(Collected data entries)

section
/-! PROOFS of the family spec/43_modes.md: the padded modes ECB, CBC, PCBC and RandomDelta (R196 to R202,
R221, R222, R224). -/

namespace Sys2Proof.Machine

/-! ## The padded chained commands -/

section Chained

variable {s : State} (hcap : s.regs.inlen.toNat ≤ s.conf.bufcap.val)
include hcap

/-- Encrypt with feedback: `O i` the result and `R i` the register before block `i`. -/
theorem dataDone_padThenRun {p : Scheme} {f : BlockStep} {O R : Nat → List Byte}
    (hO : ∀ i, (O i).length ≤ 16)
    (hf : ∀ i m, m.fb = R i → f m (blockAt (s.pd p) i) = (O i, { m with fb := R (i + 1) })) :
    DataDone s (s.padThenRun p f (ModeState.withIv (R 0))) (fillerCount p s.regs.inlen.toNat)
      (assemble ((s.pd p).length / 16) O) := by
  refine dataDone_of_padded hcap ((transient_skipFiller p s).trans (transient_runSequential ..)) hO
    rfl ?_
  rw [State.runSequential_fst, pieces_paddedInput]
  exact runBlocks_feedback fun i _ m hm => by simp [hf i m hm]

/-- Decrypt with feedback, block by block. -/
theorem outcome_runThenUnpad {o : Host.Outcome State Fault Refusal} {p : Scheme} {f : BlockStep}
    {O R : Nat → List Byte} (ho : o = .next (s.runThenUnpad p 16 f (ModeState.withIv (R 0))))
    (hwhole : s.regs.inlen.toNat % 16 = 0) (hO : ∀ i, (O i).length ≤ 16)
    (hf : ∀ i m, m.fb = R i → f m (blockAt s.input i) = (O i, { m with fb := R (i + 1) })) :
    (∀ r, unpadBytes p (assemble (s.regs.inlen.toNat / 16) O) = .ok r →
        ∃ t, o = .next t ∧ DataDone s t 0 r) ∧
      ∀ e, unpadBytes p (assemble (s.regs.inlen.toNat / 16) O) = .error e →
        ∃ t, o = .next t ∧ DataFault s t e := by
  refine outcome_of_unpad hcap (transient_runSequential ..) ho rfl (Nat.mul_div_le ..) hO ?_
  rw [State.runSequential_fst, pieces_input hwhole]
  exact runBlocks_feedback fun i _ m hm => by simp [hf i m hm]

end Chained

/-! ## ECB (R196, R197) -/

/-- Settles O37: E or D of each block, by either path. -/
theorem ecbBlocks : Obligations.EcbBlocks := by
  refine ⟨fun par p s hpass => ?_, fun par p s hpass => ?_⟩
  all_goals obtain ⟨hcap, -, -, -, -, -, hwhole, -⟩ := modeFault_none hpass
  · refine ⟨_, exec_ecbEnc_of_pass p hpass, ?_⟩
    refine dataDone_of_padded hcap ((transient_skipFiller p s).trans (transient_runIndependent ..))
      (fun i => (length_encBlock s _).le) (State.runIndependent_rngCursor ..) ?_
    rw [pieces_paddedInput]
    exact State.runIndependent_fst (threads_pos_of_pass hpass) (fun _ => rfl)
      (runBlocks_stateless (fun _ _ _ => rfl) _)
  · refine outcome_of_unpad hcap (transient_runIndependent ..) (exec_ecbDec_of_pass p hpass)
      (State.runIndependent_rngCursor ..) (Nat.mul_div_le ..) (fun i => (length_decBlock s _).le) ?_
    rw [pieces_input (hwhole rfl (.inl rfl))]
    exact State.runIndependent_fst (threads_pos_of_pass hpass) (fun _ => rfl)
      (runBlocks_stateless (fun _ _ _ => rfl) _)

/-! ## CBC (R198, R199) -/

/-- CBC decrypt: FB before block `i`. -/
def cbcDecReg (iv c : List Byte) : Nat → List Byte
  | 0 => iv
  | i + 1 => blockAt c i

theorem cbcPlain_eq (D : List Byte → List Byte) (iv c : List Byte) (i : Nat) :
    cbcPlain D iv c i = xorBytes (D (blockAt c i)) (cbcDecReg iv c i) := by
  cases i <;> rfl

/-- Settles O38: the register before block `i` is the IV, then the ciphertext block before. -/
theorem cbcChains : Obligations.CbcChains := by
  refine ⟨fun p s hpass => ?_, fun p s hpass => ?_⟩
  all_goals obtain ⟨hcap, -, -, -, -, -, hwhole, -⟩ := modeFault_none hpass
  · refine ⟨_, exec_cbcEnc_of_pass p hpass, ?_⟩
    refine dataDone_padThenRun (R := cbcReg s.encBlock (s.ivBytes 16) (s.pd p)) hcap
      (fun i => (length_encBlock s _).le) fun i m hm => ?_
    rw [cbcEncStep, hm]
    rfl
  · refine outcome_runThenUnpad (R := cbcDecReg (s.ivBytes 16) s.input) hcap
      (exec_cbcDec_of_pass p hpass) (hwhole rfl (.inr (.inl rfl))) (fun i => ?_) fun i m hm => ?_
    · simp [cbcPlain_eq]
    · rw [cbcDecStep, cbcPlain_eq, hm]
      rfl

/-! ## PCBC (R200 to R202) -/

theorem pcbcChain_fst_succ (E : List Byte → List Byte) (iv pd : List Byte) (i : Nat) :
    (pcbcChain E iv pd (i + 1)).1 = xorBytes (blockAt pd i) (pcbcChain E iv pd i).2 :=
  rfl

theorem pcbcChain_snd (E : List Byte → List Byte) (iv pd : List Byte) (i : Nat) :
    (pcbcChain E iv pd i).2 = E (xorBytes (blockAt pd i) (pcbcChain E iv pd i).1) := by
  cases i <;> rfl

/-- PCBC decrypt: FB before block `i`. -/
def pcbcDecReg (D : List Byte → List Byte) (iv c : List Byte) : Nat → List Byte
  | 0 => iv
  | i + 1 => xorBytes (pcbcPlain D iv c i) (blockAt c i)

theorem pcbcPlain_eq (D : List Byte → List Byte) (iv c : List Byte) (i : Nat) :
    pcbcPlain D iv c i = xorBytes (D (blockAt c i)) (pcbcDecReg D iv c i) := by
  cases i <;> rfl

/-- Settles O39: the register before block `i` is the IV, then the XOR of the plaintext and the
ciphertext block before. -/
theorem pcbcChains : Obligations.PcbcChains := by
  refine ⟨fun p s hpass => ?_, fun p s hpass => ?_⟩
  all_goals obtain ⟨hcap, -, -, -, -, -, hwhole, -⟩ := modeFault_none hpass
  · refine ⟨_, exec_pcbcEnc_of_pass p hpass, ?_⟩
    refine dataDone_padThenRun (R := fun i => (pcbcChain s.encBlock (s.ivBytes 16) (s.pd p) i).1) hcap
      (fun i => ?_) fun i m hm => ?_
    · simp [pcbcChain_snd]
    · rw [pcbcEncStep, hm, pcbcChain_fst_succ, pcbcChain_snd]
  · refine outcome_runThenUnpad (R := pcbcDecReg s.decBlock (s.ivBytes 16) s.input) hcap
      (exec_pcbcDec_of_pass p hpass) (hwhole rfl (.inr (.inr rfl))) (fun i => ?_) fun i m hm => ?_
    · simp [pcbcPlain_eq]
    · rw [pcbcDecStep, hm, ← pcbcPlain_eq]
      rfl

/-! ## RandomDelta (R221, R222, R224) -/

/-- Block `i` of the bytes drawn for `n` blocks is the draws from `16 * i` on. -/
theorem blockAt_stream (f : Nat → Byte) (c : Nat) {n i : Nat} (hi : i < n) :
    blockAt (stream f c (16 * n)) i = stream f (c + 16 * i) 16 := by
  rw [blockAt, stream_eq, stream_eq]
  refine List.ext_getElem (by simp; omega) fun j _ _ => ?_
  simp [Nat.add_assoc]

theorem State.maskAt_eq (p : Scheme) (s : State) (i : Nat) : s.maskAt p i =
    stream Config.rng (s.ext.rngCursor + fillerCount p s.regs.inlen.toNat + 16 * i) 16 := by
  rw [State.maskAt, stream_eq]

theorem State.length_maskAt (p : Scheme) (s : State) (i : Nat) : (s.maskAt p i).length = 16 := by
  rw [State.maskAt_eq, length_stream]

/-- The masks are drawn after the filler, 16 bytes for each block in order (R221). -/
theorem pieces_masks (p : Scheme) (s : State) (n : Nat) :
    pieces 16 ((s.skipFiller p).drawn (16 * n)) = (List.range n).map (s.maskAt p) := by
  have hn : (16 * n + 15) / 16 = n := by omega
  rw [pieces_blocks, State.length_drawn, hn]
  refine List.map_congr_left fun i hi => ?_
  rw [State.drawn, blockAt_stream _ _ (List.mem_range.1 hi), State.maskAt_eq]
  rfl

theorem rdUnits_map (mask b : Nat → List Byte) (n : Nat) :
    rdUnits ((List.range n).map mask) ((List.range n).map b)
      = (List.range n).map fun i => mask i ++ b i :=
  List.ext_getElem (by simp [rdUnits]) fun i _ _ => by simp [rdUnits]

theorem rdEncStep_append (E : List Byte → List Byte) (m : ModeState) {mask b : List Byte}
    (h : mask.length = 16) : (rdEncStep E m (mask ++ b)).1 = mask ++ E (xorBytes b mask) := by
  rw [rdEncStep, List.take_left' h, List.drop_left' h]

/-- A unit of RandomDelta decrypt is two blocks, the mask first (R224). -/
theorem rdDecStep_segAt (D : List Byte → List Byte) (m : ModeState) (c : List Byte) (i : Nat) :
    (rdDecStep D m (segAt 32 c i)).1 = rdPlain D c i := by
  have hmask : (segAt 32 c i).take 16 = blockAt c (2 * i) := by
    rw [segAt, List.take_take, blockAt, ← Nat.mul_assoc]
    rfl
  have hblock : (segAt 32 c i).drop 16 = blockAt c (2 * i + 1) := by
    rw [segAt, List.drop_take, List.drop_drop, blockAt, Nat.mul_succ, ← Nat.mul_assoc]
  rw [rdDecStep, hmask, hblock, rdPlain]

/-- Mask and block, 32 bytes for each block of the padded input, just fit OUT. -/
theorem dataDone_execRdEnc {p : Scheme} {s : State} (hpass : modeFault 6 false false s = none) :
    ∃ t, exec (.rdEnc false p) s = .next t ∧
      DataDone s t (fillerCount p s.regs.inlen.toNat + 16 * ((s.pd p).length / 16))
        (assemble ((s.pd p).length / 16) (rdOut s.encBlock (s.maskAt p) (s.pd p))) := by
  obtain ⟨hcap, -⟩ := modeFault_none hpass
  have hO (i : Nat) : (rdOut s.encBlock (s.maskAt p) (s.pd p) i).length ≤ 32 := by
    simp [rdOut, State.length_maskAt]
  have hfits : (assemble ((s.pd p).length / 16) (rdOut s.encBlock (s.maskAt p) (s.pd p))).length
      ≤ s.conf.outcap := by
    obtain ⟨-, -, hout⟩ := s.conf.capacities
    obtain ⟨-, hpad⟩ := padLen_le s.regs.inlen.toNat
    refine (length_assemble_le hO).trans ?_
    rw [State.length_pd]
    omega
  refine ⟨_, exec_rdEnc_of_pass p hpass, ?_⟩
  simp only [State.runSequential_fst, pieces_paddedInput, List.length_map, List.length_range,
    pieces_masks, rdUnits_map]
  rw [runBlocks_stateless fun i _ m => rdEncStep_append _ m (s.length_maskAt p i)]
  exact dataDone_finishMode (((transient_skipFiller p s).trans (transient_skipDraws ..)).trans
    (transient_runSequential ..)) (Nat.add_assoc ..) hfits

/-- Settles O43: each unit is a mask and a block, and no unit depends on another. -/
theorem randomDeltaUnits : Obligations.RandomDeltaUnits := by
  refine ⟨fun p s hpass => dataDone_execRdEnc hpass, fun p s hpass => ?_⟩
  obtain ⟨hcap, -, -, -, -, -, -, hwhole⟩ := modeFault_none hpass
  have hunits : (s.regs.inlen.toNat + 31) / 32 = s.regs.inlen.toNat / 32 := by
    have := hwhole rfl rfl
    omega
  refine outcome_of_unpad hcap (transient_runSequential ..) (exec_rdDec_of_pass p hpass) rfl
    (by omega) (fun i => ?_) ?_
  · simp [rdPlain]
  · rw [State.runSequential_fst, pieces_eq, State.length_input, hunits]
    exact runBlocks_stateless (fun i _ m => rdDecStep_segAt _ m _ i) _

end Sys2Proof.Machine
end

section
/-! PROOFS of the family spec/43_modes.md: the modes without padding, CFB, OFB and CTR (R203 to R218). -/

namespace Sys2Proof.Machine

/-- A mode without padding in pieces of `m` bytes: `O i` the result and `R i` the register before
piece `i`. -/
theorem dataDone_runUnpadded {s : State} (hcap : s.regs.inlen.toNat ≤ s.conf.bufcap.val) {m : Nat}
    (hm : m ≤ 16) {f : BlockStep} {O R : Nat → List Byte} (hO : ∀ i, (O i).length ≤ m)
    (hf : ∀ i (st : ModeState), st.fb = R i → (f st (segAt m s.input i)).1 = O i ∧
      (i + 1 < (s.input.length + (m - 1)) / m → (f st (segAt m s.input i)).2.fb = R (i + 1))) :
    DataDone s (s.runUnpadded m f (ModeState.withIv (R 0))) 0
      (assemble ((s.regs.inlen.toNat + (m - 1)) / m) O) := by
  refine dataDone_of_unpadded hcap
    (transient_runSequential f (ModeState.withIv (R 0)) (pieces m s.input) s) hm hO rfl ?_
  rw [State.runSequential_fst, pieces_eq, ← State.length_input s]
  exact runBlocks_feedback fun i _ => hf i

§ **Task brief**: Your answer must consist only of the lines from the start of the records above through the line with "by block. -/", each retyped exactly.

§ **Output**:
section
/-! PROOFS of the family spec/43_modes.md: the padded modes ECB, CBC, PCBC and RandomDelta (R196 to R202,
R221, R222, R224). -/

namespace Sys2Proof.Machine

/-! ## The padded chained commands -/

section Chained

variable {s : State} (hcap : s.regs.inlen.toNat ≤ s.conf.bufcap.val)
include hcap

/-- Encrypt with feedback: `O i` the result and `R i` the register before block `i`. -/
theorem dataDone_padThenRun {p : Scheme} {f : BlockStep} {O R : Nat → List Byte}
    (hO : ∀ i, (O i).length ≤ 16)
    (hf : ∀ i m, m.fb = R i → f m (blockAt (s.pd p) i) = (O i, { m with fb := R (i + 1) })) :
    DataDone s (s.padThenRun p f (ModeState.withIv (R 0))) (fillerCount p s.regs.inlen.toNat)
      (assemble ((s.pd p).length / 16) O) := by
  refine dataDone_of_padded hcap ((transient_skipFiller p s).trans (transient_runSequential ..)) hO
    rfl ?_
  rw [State.runSequential_fst, pieces_paddedInput]
  exact runBlocks_feedback fun i _ m hm => by simp [hf i m hm]

/-- Decrypt with feedback, block by block. -/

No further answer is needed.